Bhatt very funnily despises academic literature and shit… whilst writing an academic essay that cites nothing but it!!!! I guess she’s allowed to do that if she wants, not evenybody has to write anarchist style from-the-ground critiques. And the point of this essay is to call bullshit on the orientalist transmisia of The Third Sex and similar. Yeah, true.

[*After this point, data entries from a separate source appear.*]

-- ==== Sys2Proof/Laws/Facts.lean ====
section
/-! SUPPORT. What single operations do to single fields, once each, for the proofs about the commands that use them. -/

open Sys2Proof Sys2Proof.Machine
namespace Sys2Proof.Machine

theorem seqE_map_ok {ε α β : Type} (f : α → Except ε β) : ∀ (l : List α) (r : List β), seqE (l.map f) = .ok r →
    ∀ b ∈ r, ∃ a ∈ l, f a = .ok b := by
  intro l
  induction l with
  | nil => intro r h b hb; simp [seqE] at h; subst h; cases hb
  | cons x l ih =>
    intro r h b hb
    simp only [List.map_cons] at h
    cases hx : f x with
    | error e => rw [hx] at h; simp [seqE] at h
    | ok y =>
      rw [hx] at h
      simp only [seqE] at h
      split at h
      · cases h
      · next l' hl =>
        cases h
        rcases List.mem_cons.1 hb with h1 | h1
        · subst h1; exact ⟨x, List.mem_cons_self, hx⟩
        · obtain ⟨a, ha, hf⟩ := ih _ hl b h1
          exact ⟨a, List.mem_cons_of_mem _ ha, hf⟩

theorem byteRuns_addr : ∀ (l : List (Nat × Byte)) (e : Nat × List Byte), e ∈ byteRuns l →
    ∀ a, e.1 ≤ a → a < e.1 + e.2.length → ∃ x ∈ l, x.1 = a := by
  intro l
  induction l with
  | nil => intro e he; cases he
  | cons x l ih =>
    obtain ⟨pa, b⟩ := x
    intro e he a h1 h2
    simp only [byteRuns] at he
    split at he
    · simp at he; subst he; simp at h2; exact ⟨(pa, b), List.mem_cons_self, by simp at h1 ⊢; omega⟩
    · next pb bs rest hr =>
      split at he
      · next hc =>
        rcases List.mem_cons.1 he with h3 | h3
        · subst h3
          by_cases hap : a = pa
          · exact ⟨(pa, b), List.mem_cons_self, hap.symm⟩
          · simp at h1 h2
            obtain ⟨x, hx, hxa⟩ := ih (pb, bs) (by rw [hr]; exact List.mem_cons_self) a (by simp; omega) (by simp; omega)
            exact ⟨x, List.mem_cons_of_mem _ hx, hxa⟩
        · obtain ⟨x, hx, hxa⟩ := ih e (by rw [hr]; exact List.mem_cons_of_mem _ h3) a h1 h2
          exact ⟨x, List.mem_cons_of_mem _ hx, hxa⟩
      · rcases List.mem_cons.1 he with h3 | h3
        · subst h3; simp at h1 h2; exact ⟨(pa, b), List.mem_cons_self, by simp; omega⟩
        · obtain ⟨x, hx, hxa⟩ := ih e (by rw [hr]; exact h3) a h1 h2
          exact ⟨x, List.mem_cons_of_mem _ hx, hxa⟩

theorem pwrites_outside : ∀ (l : List (Nat × List Byte)) (s : State) (a : Nat),
    (∀ e ∈ l, ¬ (e.1 ≤ a ∧ a < e.1 + e.2.length)) →
    mread (l.foldl (fun t e => pwrite t e.1 e.2) s).mem.bytes a = mread s.mem.bytes a := by
  intro l
  induction l with
  | nil => intro s a _; rfl
  | cons e l ih =>
    intro s a h
    rw [List.foldl_cons, ih _ _ fun x hx => h x (List.mem_cons_of_mem _ hx)]
    have := h e List.mem_cons_self
    exact mread_mwriteN_outside e.2 s.mem.bytes e.1 a (by omega)

theorem vwrite_changes (s t : State) (cx : Cx) (va : Nat) (bs : List Byte) (a : Nat) (h : vwrite s cx va bs = .ok t)
    (hne : mread t.mem.bytes a ≠ mread s.mem.bytes a) :
    ∃ i, i < bs.length ∧ xlate s cx.part (va + i) = .ok (.loc a true) := by
  unfold vwrite at h
  split at h
  · cases h
  · next l hl =>
    dsimp only at h
    split at h
    · cases h
    · next datas hd =>
      cases h
      by_contra hno
      apply hne
      have key : mread ((byteRuns (l.filterMap fun e => e.2.map fun pa => (pa, (bs[e.1]?).getD 0))).foldl
        (fun t e => pwrite t e.1 e.2) s).mem.bytes a = mread s.mem.bytes a := by
        apply pwrites_outside
        rintro e he ⟨h1, h2⟩
        obtain ⟨x, hx, hxa⟩ := byteRuns_addr _ e he a h1 h2
        obtain ⟨y, hy, hyx⟩ := List.mem_filterMap.1 hx
        obtain ⟨i, hi, hf⟩ := seqE_map_ok _ _ _ hl y hy
        rw [List.mem_range] at hi
        apply hno
        refine ⟨i, hi, ?_⟩
        split at hf
        · cases hf
        · next pa w hx2 =>
          split at hf
          · cases hf
          · next hw =>
            split at hf
            · cases hf
            · cases hf
              simp at hyx hw
              subst hyx
              simp at hxa
              subst hxa
              rw [hx2, hw]
        · split at hf
          · cases hf
          · split at hf
            · cases hf; simp at hyx
            · cases hf
      rw [← key]
      generalize (byteRuns _).foldl (fun t e => pwrite t e.1 e.2) s = u
      refine congrArg (fun m => mread m a) (Keeps.part0 (w := false) (g := u.guestSite) (q := u.pending) (m := 1048576) (a := u)
        (Keeps.foldl (Keeps.start u _) ?_) (by show Nat.testBit 1048576 0 = false; decide))
      intro v e hv
      split
      · exact keeps_request _ _ _ _ _ _ _ _ _ _ _ _ _ _ (Nat.and_self _) hv
      · exact hv

theorem xlate_ok (s : State) (p va pa : Nat) (w : Bool) (h : xlate s p va = .ok (.loc pa w)) :
    backed s pa = true ∧ pageRetired s pa = false ∧ s.mem.tableTag.contains (frameNo pa) = false ∧
    (owns s p pa false = true ∨ inLibrary va = true) := by
  unfold xlate at h
  split at h
  · cases h
  · split at h
    · cases h
    · dsimp only at h
      split at h
      · cases h
      · split at h
        · next hf =>
          cases h
          unfold frameOk at hf
          simp only [Bool.and_eq_true, Bool.or_eq_true, Bool.not_eq_true'] at hf
          exact ⟨hf.1.1.1.1, hf.1.1.1.2, hf.1.1.2, hf.2.imp id fun x => x.1⟩
        · cases h

@[simp] theorem getQ_hwrite (s : State) (a : Nat) (b : List Byte) (q : Nat) : getQ (hwrite s a b) q = getQ s q := by unfold getQ; rw [hwrite_qe]

theorem drain_facts (s : State) (q : Nat) (h : (getQ s q).st = .enabled ∨ (getQ s q).st = .error) :
    drainQueue s q = { s with host := (drainQueue s q).host, qe := (drainQueue s q).qe } ∧
    (getQ (drainQueue s q) q).st = .draining ∧ q ∉ (drainQueue s q).qe.hot ∧
    (drainQueue s q).qe.flights = s.qe.flights := by
  have e : drainQueue s q = hotOff (setQState s q .draining) q := by
    unfold drainQueue; rcases h with h | h <;> rw [h]
  rw [e]
  unfold hotOff
  split
  · refine ⟨?_, ?_, ?_, ?_⟩
    · simp only [setQState, putQ]; unfold hwrite; split <;> split <;> rfl
    · simp [setQState, getQ, putQ, tfind_tput_same]
    · simp
    · simp [setQState]
  · next hc =>
    refine ⟨?_, ?_, ?_, ?_⟩
    · simp only [setQState, putQ]; unfold hwrite; split <;> rfl
    · simp [setQState, getQ_putQ]
    · simpa using hc
    · simp [setQState]

theorem drop_facts (s : State) (fn : Nat) :
    (∀ q ∈ activeQueues s fn, (getQ (dropQueues s fn) q).st = .disabled ∧ q ∉ (dropQueues s fn).qe.hot) ∧
    (dropQueues s fn).vfs = s.vfs := by
  constructor
  · intro q hq
    unfold dropQueues
    dsimp only
    constructor
    · unfold getQ
      dsimp only
      rw [tfind_tmap]
      cases tfind _ q with
      | none => rfl
      | some x => simp [hq]
    · simp [hq]
  · exact (keeps_dropQueues s fn (K := ⟨false, s.guestSite, s.pending, 4194303 - 512, s⟩) (Sub.of (by decide)) (Keeps.start s _)).part9 (by decide)

theorem stopAdmin_facts (s : State) : (stopAdmin s).vfs = tmap s.vfs (fun _ v => { v with unbindBy := none }) ∧
    (stopAdmin s).pwr = { s.pwr with drainAt := none, drainTo := none, slewTo := none } ∧ (stopAdmin s).hol = s.hol ∧
    (stopAdmin s).regs = s.regs ∧ (stopAdmin s).qe = s.qe := by
  have e (u : State) (f : Flight) : (endPartReset u f).vfs = u.vfs ∧ (endPartReset u f).pwr = u.pwr ∧ (endPartReset u f).hol = u.hol ∧
      (endPartReset u f).regs = u.regs ∧ (endPartReset u f).qe = u.qe := by
    have r (v : State) (p : Nat) : (endReset v p).vfs = v.vfs ∧ (endReset v p).pwr = v.pwr ∧ (endReset v p).hol = v.hol ∧
        (endReset v p).regs = v.regs ∧ (endReset v p).qe = v.qe := by
      unfold endReset
      split
      · split
        · rw [snaps_latch]; exact ⟨rfl, rfl, rfl, rfl, rfl⟩
        · exact ⟨rfl, rfl, rfl, rfl, rfl⟩
      · exact ⟨rfl, rfl, rfl, rfl, rfl⟩
    unfold endPartReset
    split
    · split
      · exact r _ _
      · exact ⟨rfl, rfl, rfl, rfl, rfl⟩
    · exact ⟨rfl, rfl, rfl, rfl, rfl⟩
  have fold (l : List (Nat × Flight)) (u : State) : (l.foldl (fun t e => endPartReset t e.2) u).vfs = u.vfs ∧
      (l.foldl (fun t e => endPartReset t e.2) u).pwr = u.pwr ∧ (l.foldl (fun t e => endPartReset t e.2) u).hol = u.hol ∧
      (l.foldl (fun t e => endPartReset t e.2) u).regs = u.regs ∧ (l.foldl (fun t e => endPartReset t e.2) u).qe = u.qe := by
    refine foldl_inv (fun v => v.vfs = u.vfs ∧ v.pwr = u.pwr ∧ v.hol = u.hol ∧ v.regs = u.regs ∧ v.qe = u.qe) _ ?_ l u
      ⟨rfl, rfl, rfl, rfl, rfl⟩
    rintro v x ⟨h1, h2, h3, h4, h5⟩
    obtain ⟨g1, g2, g3, g4, g5⟩ := e v x.2
    exact ⟨g1.trans h1, g2.trans h2, g3.trans h3, g4.trans h4, g5.trans h5⟩
  unfold stopAdmin
  obtain ⟨g1, g2, g3, g4, g5⟩ := fold (s.qe.flights.filter fun e => e.2.q == 0 && e.2.phase == .ended) s
  dsimp only
  rw [g1, g2]
  exact ⟨rfl, rfl, g3, g4, g5⟩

Ends with a passionate rallying cry.

my takeaways

Ah okay. Bhatt also has a review of Stone Butch Blues and in it she comes across as quite unconsidered and also a bit transmisandrist. Oops.

ALSO I think they're weirdly fixated on medical transitions (makes sense to be when critiqueing the reactionary obsession with it), and the way they maintain the distinction between transgender and transsexual is weird. They clearly identify as the latter, and discuss wholly from that perspective, and it doesn't feel particularly inclusive, idk. Mostly my intuition. Don't want to read their other stuff and find out! I feel like they focussed on the material aspects of accessing a medical transition, which is fair enough, but did not discuss any other material aspects, really.